# Buddy and Willie are on myspace and so is Miss Chloe



## harry (Jan 25, 2006)

my kitties are looking for friends on their myspace pages. their addy is

www.myspace.com/mrbuddypope
www.myspace.com/mrwilliepope
www.myspace.com/misschloepope


----------



## Silver deer (Dec 31, 2007)

lol, omg I didn't know there were so many cats on myspace!

Cute profiles


----------



## harry (Jan 25, 2006)

i know, i couldnt believe it either. i found groups of Grey Cats, Black ones, Siamese, orange ones. tons of them. i have pages for all of my cats!!!


----------



## Silver deer (Dec 31, 2007)

Wow, groups? That's cool! I might make a page for Milly... hehe


----------



## Andiecat46 (Jan 17, 2004)

ohhhh dear... does Andie need a page???? I think she does!!! hahahahah

I have a page... but never though to make one for Andie....

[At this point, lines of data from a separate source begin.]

-- ==== Sys2Proof/Tests/Slice0.lean ====
section
/-! SUPPORT. The model's own tests: ill-formed commands that the check refuses, single steps whose results were worked out by hand from the spec,
and for each statement a state and operands that meet its hypotheses. -/

namespace Sys2Proof.Tests

set_option Elab.async false

open Sys2Proof Sys2Proof.Machine Sys2Proof.Claims

/-! ### Ill-formed commands (R17) -/

theorem test_wf_verb : wellFormed (.verbStep 96 none false) = false ∧ wellFormed (.verbStep 95 none false) = true := by decide
theorem test_wf_particle : wellFormed (.prtPush 48 true) = false ∧ wellFormed (.prtPush 47 true) = true := by decide
theorem test_wf_inflector : wellFormed (.infNop 24) = false ∧ wellFormed (.infNop 23) = true := by decide
theorem test_wf_queue : wellFormed (.dispatcherAccept 0 4) = false ∧ wellFormed (.dispatcherAccept 6144 0) = false ∧
  wellFormed (.dispatcherAccept 6143 3) = true := by decide
theorem test_wf_partition : wellFormed (.partForm 12 0) = false ∧ wellFormed (.partForm 11 0) = true := by decide
theorem test_wf_ring : wellFormed (.ringFetch 0 16) = false ∧ wellFormed (.ringEnable 0 21) = false ∧ wellFormed (.ringEnable 11 20) = true ∧
  wellFormed (.cqDoorbell 0 0 4 [] false) = false := by decide
theorem test_wf_port : wellFormed (.pairEnd 14 false []) = false ∧ wellFormed (.pairEnd 13 false []) = true := by decide
theorem test_wf_ingress : wellFormed (.signalPacket 15 false []) = false ∧ wellFormed (.signalPacket 14 false []) = true := by decide
theorem test_wf_function : wellFormed (.functionLevelReset 13 true) = false ∧ wellFormed (.functionLevelReset 12 true) = true := by decide
theorem test_wf_domain : wellFormed (.dipRaiseExpiry 41 0) = false ∧ wellFormed (.dipRaiseExpiry 40 0) = true := by decide
theorem test_wf_origin : wellFormed (.audAckWrite 0 0) = false ∧ wellFormed (.audAckWrite 2 0) = false ∧ wellFormed (.audAckWrite 210 0) = false ∧
  wellFormed (.audAckWrite 194 0) = true ∧ wellFormed (.audAckWrite 3 0) = true := by decide
theorem test_wf_unit : wellFormed (.quickTest 0 18 0 true) = false ∧ wellFormed (.quickTest 12 0 0 true) = false ∧
  wellFormed (.recordRevalidation 0 3 true [] 0) = false := by decide
theorem test_wf_circuit : wellFormed (.circuitEntryWrite 1 14 0 0) = false ∧ wellFormed (.circuitEntryWrite 1 0 256 0) = false ∧
  wellFormed (.partKeyWrite 1 0 8 0) = false := by decide
theorem test_wf_rail : wellFormed (.railReset 41) = false ∧ wellFormed (.railReset 0x42) = true ∧ wellFormed (.railReset 0xFF) = true := by decide
/-- An ill-formed command stops by name. -/
theorem test_no_such_unit : exec (.partForm 12 0) State.reset = .fault .noSuchUnit := rfl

And by the way... YOUR HOUSE absolutely RULES!! That pool! Oh my gosh! Do you rent out your house, pool and cute cats for the summer? LOL


----------



## 709juggalette (Jan 28, 2008)

I am just starting one for Hatchet and Benji.I will post the link tommorrow!!


----------



## MaxZmom (Feb 21, 2007)

Yes there's lots of animals on myspace. I have myspaces for my cats but can't remember the passwords. i will have to figure them out.


----------



## harry (Jan 25, 2006)

AndieCat said:


> ohhhh dear... does Andie need a page???? I think she does!!! hahahahah
> 
> I have a page... but never though to make one for Andie....
> 
> And by the way... YOUR HOUSE absolutely RULES!! That pool! Oh my gosh! Do you rent out your house, pool and cute cats for the summer? LOL


No i do not rent it out but will sell it to you!!


----------



## 709juggalette (Jan 28, 2008)

http://myspace.com/sillykitties709


----------



## Hellyb (Feb 12, 2008)

http://myspace.com/felixxx08
http://myspace.com/pashaxx08
http://myspace.com/bacardixx08
http://myspace.com/adaxx08
http://myspace.com/sweepxx08


----------



## Silver deer (Dec 31, 2007)

Aww I tried to make a myspace profile for Milly but for some reason it says she's "not eligible" -- I can't work out why!


----------



## my5kitties (Sep 13, 2005)

Try converting your cat's age to human years.


----------



## 709juggalette (Jan 28, 2008)

my3kitties said:


> Try converting your cat's age to human years.


Thats what I had to do.


----------



## Silver deer (Dec 31, 2007)

Ahhh... it worked, but then they deleted my account. I give up


----------



## 709juggalette (Jan 28, 2008)

Silver deer said:


> Ahhh... it worked, but then they deleted my account. I give up


Did they give you a reason why they deleted your account?
I know people who had accounts deleted for small reasons or no reason at all.I been on myspace for yrs with accounts for my rats and everything and not once was deleted...I don't get it.


----------



## Silver deer (Dec 31, 2007)

I don't get it either! I'm not sure what happened, my Internet connection was playing up a bit when I was trying to register, maybe that had something to do with it. Oh well!


----------



## Megan1216 (Nov 28, 2004)

Sunshine has one, too!!!

http://myspace.com/sunshinedanielle2008 

I just set it as my age. Same with Zeus's profile. I'm going to make one for Buddy, too.


----------